PROVIDED ENTRIES:
#####

-- ==== Sys2Proof/Laws/Frame/Regs.lean ====
section
/-! SUPPORT. What the operations of Machine/Regs.lean leave: memory in canonical form and the queue of waiting commands. -/

namespace Sys2Proof.Machine

open Sys2Proof

/-- See State.cleared. -/
theorem cleared_keeps (s : State) (k : RegKind) (i : Nat) (h : s.mem.wf = true) (hc : coresLegal s.cores) :
    (State.cleared s k i).mem.wf = true ∧ coresLegal (State.cleared s k i).cores ∧ (State.cleared s k i).pending = s.pending := by
  grind [State.cleared]
grind_pattern cleared_keeps => State.cleared s k i

/-- See State.capture. -/
theorem capture_keeps (s : State) (a : Nat) (h : s.mem.wf = true) (hc : coresLegal s.cores) :
    (State.capture s a).mem.wf = true ∧ coresLegal (State.capture s a).cores ∧ (State.capture s a).pending = s.pending := by
  grind [State.capture]
grind_pattern capture_keeps => State.capture s a

/-- See State.readLvls. -/
theorem readLvls_keeps (s : State) (g : Nat) (h : s.mem.wf = true) (hc : coresLegal s.cores) :
    (State.readLvls s g).2.mem.wf = true ∧ coresLegal (State.readLvls s g).2.cores ∧ (State.readLvls s g).2.pending = s.pending := by
  grind [State.readLvls]
grind_pattern readLvls_keeps => State.readLvls s g

/-- See State.readGps. -/
theorem readGps_keeps (s : State) (g : Nat) (h : s.mem.wf = true) (hc : coresLegal s.cores) :
    (State.readGps s g).2.mem.wf = true ∧ coresLegal (State.readGps s g).2.cores ∧ (State.readGps s g).2.pending = s.pending := by
  grind [State.readGps]
grind_pattern readGps_keeps => State.readGps s g

/-- See State.readReg. -/
theorem readReg_keeps (s : State) (k : RegKind) (i : Nat) (h : s.mem.wf = true) (hc : coresLegal s.cores) :
    (State.readReg s k i).2.mem.wf = true ∧ coresLegal (State.readReg s k i).2.cores ∧ (State.readReg s k i).2.pending = s.pending := by
  unfold State.readReg
  dsimp only
  split
  · exact ⟨h, hc, rfl⟩
  · refine ?_
    by_cases c1 : k = .RTC_SUB
    · rw [if_pos c1]; exact readRtcSub_keeps s h hc
    rw [if_neg c1]
    by_cases c2 : k = .GPTP_TIME ∧ i = 0
    · rw [if_pos c2]; exact readGptp0_keeps s h hc
    rw [if_neg c2]
    by_cases c3 : k = .OC_LVL
    · rw [if_pos c3]; exact readLvls_keeps s i h hc
    rw [if_neg c3]
    by_cases c4 : k = .GP_IN
    · rw [if_pos c4]; exact readGps_keeps s i h hc
    rw [if_neg c4]
    by_cases c5 : k = .ML_LSTAT
    · rw [if_pos c5]
      split
      · exact ⟨h, hc, rfl⟩
      · exact draw_keeps s h hc
    rw [if_neg c5]
    by_cases c6 : k = .NSW_ROSTER_EVT
    · rw [if_pos c6]; exact cleared_keeps s k i h hc
    rw [if_neg c6]
    split
    · exact capture_keeps s _ h hc
    · exact cleared_keeps s k i h hc
grind_pattern readReg_keeps => State.readReg s k i

/-- See State.plainWrite. -/
theorem plainWrite_keeps (s : State) (k : RegKind) (i : Nat) (v : Word) (h : s.mem.wf = true) (hc : coresLegal s.cores) :
    (State.plainWrite s k i v).mem.wf = true ∧ coresLegal (State.plainWrite s k i v).cores ∧ (State.plainWrite s k i v).pending = s.pending := by
  grind [State.plainWrite]
grind_pattern plainWrite_keeps => State.plainWrite s k i v

/-- See State.commitPair. -/
theorem commitPair_keeps (s : State) (k : RegKind) (i b : Nat) (v : Word) (h : s.mem.wf = true) (hc : coresLegal s.cores) :
    (State.commitPair s k i b v).mem.wf = true ∧ coresLegal (State.commitPair s k i b v).cores ∧ (State.commitPair s k i b v).pending = s.pending := by
  grind [State.commitPair]
grind_pattern commitPair_keeps => State.commitPair s k i b v

/-- See State.writeHi. -/
theorem writeHi_keeps (s : State) (k : RegKind) (i b : Nat) (v : Word) (h : s.mem.wf = true) (hc : coresLegal s.cores) :
    (State.writeHi s k i b v).mem.wf = true ∧ coresLegal (State.writeHi s k i b v).cores ∧ (State.writeHi s k i b v).pending = s.pending := by
  grind [State.writeHi]
grind_pattern writeHi_keeps => State.writeHi s k i b v

/-- See State.writeC. -/
theorem writeC_keeps (s : State) (k : RegKind) (i : Nat) (v : Word) (h : s.mem.wf = true) (hc : coresLegal s.cores) :
    (State.writeC s k i v).mem.wf = true ∧ coresLegal (State.writeC s k i v).cores ∧ (State.writeC s k i v).pending = s.pending := by
  have hr : Keeps s s := Keeps.refl h hc
  change Keeps s _
  unfold State.writeC
  refine Keeps.ite (tilePower_keeps _ _ _ _ h hc) ?_
  refine Keeps.ite (writeCctl_keeps _ _ _ h hc) ?_
  refine Keeps.ite (Keeps.ite (flush_keeps _ _ h hc) hr) ?_
  refine Keeps.ite (writeSwi_keeps _ _ h hc) ?_
  refine Keeps.ite (writeLkCmd_keeps _ _ _ h hc) ?_
  refine Keeps.ite (writeTblCmd_keeps _ _ h hc) ?_
  refine Keeps.ite (Keeps.ite hr (plainWrite_keeps _ _ _ _ h hc)) ?_
  refine Keeps.ite (writeNswRd_keeps _ _ _ h hc) ?_
  refine Keeps.ite (writePortCfg_keeps _ _ _ h hc) ?_
  refine Keeps.ite (writeLctl_keeps _ _ _ h hc) ?_
  refine Keeps.ite (writeMigCmd_keeps _ _ h hc) ?_
  exact plainWrite_keeps _ _ _ _ h hc
grind_pattern writeC_keeps => State.writeC s k i v

/-- See State.writeOut. -/
theorem writeOut_keeps (s : State) (k : RegKind) (i : Nat) (v : Word) (h : s.mem.wf = true) (hc : coresLegal s.cores) :
    (s.writeOut k i v).mem.wf = true ∧ coresLegal (s.writeOut k i v).cores ∧ (s.writeOut k i v).pending = s.pending := by
  have hr : Keeps s s := Keeps.refl h hc
  have hp : Keeps s (s.plainWrite k i v) := plainWrite_keeps s k i v h hc
  change Keeps s _
  unfold State.writeOut
  refine Keeps.ite (writeModCtrl_keeps _ _ _ h hc) ?_
  refine Keeps.ite (Keeps.step (Keeps.step hp fun a b => writtenFirst_keeps _ _ a b) fun a b => evalCell_keeps _ _ a b) ?_
  refine Keeps.ite (Keeps.step (Keeps.step hp fun a b => evalCell_keeps _ _ a b) fun a b => tripCells_keeps _ a b) ?_
  refine Keeps.ite (Keeps.step hp fun a b => evalCells_keeps _ a b) ?_
  refine Keeps.ite (writeTripped_keeps _ _ _ h hc) ?_
  refine Keeps.ite (writeOcCtrl_keeps _ _ h hc) ?_
  refine Keeps.ite (writePortCfg_keeps _ _ _ h hc) ?_
  refine Keeps.ite (writePortCfg_keeps _ _ _ h hc) ?_
  refine Keeps.ite (writePortCfg_keeps _ _ _ h hc) ?_
  refine Keeps.ite (Keeps.ite hr hp) ?_
  refine Keeps.ite (writeFnetRd_keeps _ _ _ h hc) ?_
  refine Keeps.ite (writeGptpCtl_keeps _ _ h hc) ?_
  refine Keeps.ite (writeGptpStep_keeps _ _ _ h hc) ?_
  exact hp
grind_pattern writeOut_keeps => s.writeOut k i v

/-- See State.writeCap. -/
theorem writeCap_keeps (s : State) (k : RegKind) (i : Nat) (v : Word) (h : s.mem.wf = true) (hc : coresLegal s.cores) :
    (s.writeCap k i v).mem.wf = true ∧ coresLegal (s.writeCap k i v).cores ∧ (s.writeCap k i v).pending = s.pending := by
  have hr : Keeps s s := Keeps.refl h hc
  have hp : Keeps s (s.plainWrite k i v) := plainWrite_keeps s k i v h hc
  change Keeps s _
  unfold State.writeCap
  refine Keeps.ite (writeSwtrig_keeps _ _ h hc) ?_
  refine Keeps.ite (writeDefCtrl_keeps _ _ _ h hc) ?_
  refine Keeps.ite (Keeps.ite hr hp) ?_
  refine Keeps.ite (writeFbCfg_keeps _ _ _ h hc) ?_
  refine Keeps.ite (writeFbRd_keeps _ _ _ h hc) ?_
  refine Keeps.ite (writeCrCfg_keeps _ _ _ h hc) ?_
  refine Keeps.ite (writeCrRd_keeps _ _ _ h hc) ?_
  exact writeOut_keeps _ _ _ _ h hc
grind_pattern writeCap_keeps => s.writeCap k i v

/-- See State.writeMeas. -/
theorem writeMeas_keeps (s : State) (k : RegKind) (i : Nat) (v : Word) (h : s.mem.wf = true) (hc : coresLegal s.cores) :
    (s.writeMeas k i v).mem.wf = true ∧ coresLegal (s.writeMeas k i v).cores ∧ (s.writeMeas k i v).pending = s.pending := by
  have hr : Keeps s s := Keeps.refl h hc
  have hp : Keeps s (s.plainWrite k i v) := plainWrite_keeps s k i v h hc
  change Keeps s _
  unfold State.writeMeas
  refine Keeps.ite (writeCrsCtrl_keeps _ _ _ h hc) ?_
  refine Keeps.ite (writeJntCfg_keeps _ _ _ h hc) ?_
  refine Keeps.ite (Keeps.ite hr hp) ?_
  refine Keeps.ite (writeAdcCtrl_keeps _ _ _ h hc) ?_
  refine Keeps.ite (writeSwconv_keeps _ _ h hc) ?_
  refine Keeps.ite (writeSdCfg_keeps _ _ _ h hc) ?_
  refine Keeps.ite (writeSdClk_keeps _ _ h hc) ?_
  refine Keeps.ite (writeCpCfg_keeps _ _ _ h hc) ?_
  refine Keeps.ite (writeCpDac_keeps _ _ _ h hc) ?_
  exact writeCap_keeps _ _ _ _ h hc
grind_pattern writeMeas_keeps => s.writeMeas k i v

/-- See State.writeF. -/
theorem writeF_keeps (s : State) (m : Master) (k : RegKind) (i : Nat) (v : Word) (h : s.mem.wf = true) (hc : coresLegal s.cores) :
    (s.writeF m k i v).mem.wf = true ∧ coresLegal (s.writeF m k i v).cores ∧ (s.writeF m k i v).pending = s.pending := by
  have hr : Keeps s s := Keeps.refl h hc
  have hp : Keeps s (s.plainWrite k i v) := plainWrite_keeps s k i v h hc
  have hk : Keeps s (match coreOfMaster m with
    | some c => s.kick c v
    | none => s) := by
    cases coreOfMaster m with
    | some c => exact kick_keeps s c v h hc
    | none => exact hr
  change Keeps s _
  unfold State.writeF
  refine Keeps.ite (tilePower_keeps _ _ _ _ h hc) ?_
  refine Keeps.ite (writeCctl_keeps _ _ _ h hc) ?_
  refine Keeps.ite (writeRstCmd_keeps _ _ h hc) ?_
  refine Keeps.ite (writeRail_keeps _ _ h hc) ?_
  refine Keeps.ite (writeCrun_keeps _ _ h hc) ?_
  refine Keeps.ite (writePark_keeps _ _ h hc) ?_
  refine Keeps.ite (writeWdt_keeps _ _ _ h hc) ?_
  refine Keeps.ite hk ?_
  refine Keeps.ite (writeRbCmd_keeps _ _ h hc) ?_
  refine Keeps.ite (writeRelayGo_keeps _ _ h hc) ?_
  refine Keeps.ite (writeSwi_keeps _ _ h hc) ?_
  refine Keeps.ite (writeCrst_keeps _ _ h hc) ?_
  refine Keeps.ite (writeLkCmd_keeps _ _ _ h hc) ?_
  refine Keeps.ite (writeSprReq_keeps _ _ h hc) ?_
  exact writeMeas_keeps _ _ _ _ h hc
grind_pattern writeF_keeps => s.writeF m k i v

/-- See State.writeReg. -/
theorem writeReg_keeps (s : State) (m : Master) (k : RegKind) (i : Nat) (v : Word) (h : s.mem.wf = true) (hc : coresLegal s.cores) :
    (State.writeReg s m k i v).mem.wf = true ∧ coresLegal (State.writeReg s m k i v).cores ∧ (State.writeReg s m k i v).pending = s.pending := by
  grind [State.writeReg]
grind_pattern writeReg_keeps => State.writeReg s m k i v

end Sys2Proof.Machine
end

#####

TASK TO COMPLETE:
Starting with the line above that holds "grind [State.cleared]" and stopping with the line that holds "See State.readGps. -/", reproduce each line exactly, omitting all other lines.

WRITTEN SOLUTION:
  grind [State.cleared]
grind_pattern cleared_keeps => State.cleared s k i

/-- See State.capture. -/
theorem capture_keeps (s : State) (a : Nat) (h : s.mem.wf = true) (hc : coresLegal s.cores) :
    (State.capture s a).mem.wf = true ∧ coresLegal (State.capture s a).cores ∧ (State.capture s a).pending = s.pending := by
  grind [State.capture]
grind_pattern capture_keeps => State.capture s a

/-- See State.readLvls. -/
theorem readLvls_keeps (s : State) (g : Nat) (h : s.mem.wf = true) (hc : coresLegal s.cores) :
    (State.readLvls s g).2.mem.wf = true ∧ coresLegal (State.readLvls s g).2.cores ∧ (State.readLvls s g).2.pending = s.pending := by
  grind [State.readLvls]
grind_pattern readLvls_keeps => State.readLvls s g

/-- See State.readGps. -/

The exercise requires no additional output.